Task prompt:
For the listing below, output exactly the lines from the line with "and R112. -/" up to and including the line with "in v (R12). -/", and no other lines.

......

-- ==== Sys2Proof/Word.lean ====
section
/-! DEFINITION. Word.lean: the widths of the CFE (spec/00_scope.md R8, R10). Bit 0 is the least significant bit of every
value and every value is unsigned; `a ++ b` of core `BitVec` places `a` above `b`, as R11 says. -/

namespace Sys2Proof

/-- A register of the window, a half-block, a round key or a command word: 32 bits (R8, R30). -/
abbrev Word := BitVec 32

/-- A 64-bit block (R8). -/
abbrev Block := BitVec 64

/-- A byte of the protected buffer, a Repetition(3) symbol (R8, R49). -/
abbrev Byte := BitVec 8

/-- An S-box entry or a Hamming symbol: 4 bits (R8, R51). -/
abbrev Nibble := BitVec 4

/-- A Hamming(7,4) codeword: 7 bits (R8). -/
abbrev HWord := BitVec 7

/-- A Parity16 symbol: 16 bits (R8). -/
abbrev Half := BitVec 16

/-- A byte offset inside the 4096-byte register window (R30): the window's 12 address bits. -/
abbrev Offset := BitVec 12

end Sys2Proof
end

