-- ==== Sys2Proof/Machine/Bits.lean ====
section
/-! DEFINITION. Machine/Bits.lean: the operators of 00_scope.md R12 and the byte packings of 20_memory.md R109 and R112. -/

namespace Sys2Proof.Machine

/-- `rotl32(v, n)` for 0 < n < 32 (R12). -/
def rotl32 (v : Word) (n : Nat) : Word := (v <<< n) ||| (v >>> (32 - n))

/-- `popcount(v)`: the number of one bits in v (R12). -/
def popcount {n : Nat} (v : BitVec n) : Nat := (List.range n).countP fun i => v.getLsbD i

/-- `parity(v) = popcount(v) mod 2` (R12), true for 1. -/
def parity {n : Nat} (v : BitVec n) : Bool := popcount v % 2 == 1

/-- `ctz(v)`: the index of the lowest one bit of a nonzero v (R12). The spec gives it no value at 0, and no rule takes it
there; this function is the width at 0 (log entry 6). -/
def ctz {n : Nat} (v : BitVec n) : Nat := (List.range n).findIdx fun i => v.getLsbD i

/-- Four bytes as a word, the first in the top bits (R109, R112). -/
def wordOfBytes (b0 b1 b2 b3 : Byte) : Word := b0 ++ b1 ++ b2 ++ b3

/-- Byte `k` of a word, byte 0 in the top bits: the inverse of `wordOfBytes`. -/
def byteOfWord (w : Word) (k : Nat) : Byte := w.extractLsb' (24 - 8 * k) 8

/-- `n` words from `4 * n` bytes, packed big-endian, four bytes a word: a key (n = 8) or a schedule override (n = 32) held as
bytes (R109). -/
def wordsOfBytes {n : Nat} (b : Vector Byte (4 * n)) : Vector Word n :=
  Vector.ofFn fun j => wordOfBytes b[4 * j.val] b[4 * j.val + 1] b[4 * j.val + 2] b[4 * j.val + 3]

/-- A block from 8 bytes in big-endian byte order: `DIN_HI = P[0] ++ … ++ P[3]`, `DIN_LO = P[4] ++ … ++ P[7]` (R112). -/
def blockOfBytes (p : Vector Byte 8) : Block :=
  wordOfBytes p[0] p[1] p[2] p[3] ++ wordOfBytes p[4] p[5] p[6] p[7]

end Sys2Proof.Machine
end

......

Solution:
/-! DEFINITION. Machine/Bits.lean: the operators of 00_scope.md R12 and the byte packings of 20_memory.md R109 and R112. -/

namespace Sys2Proof.Machine

/-- `rotl32(v, n)` for 0 < n < 32 (R12). -/
def rotl32 (v : Word) (n : Nat) : Word := (v <<< n) ||| (v >>> (32 - n))

/-- `popcount(v)`: the number of one bits in v (R12). -/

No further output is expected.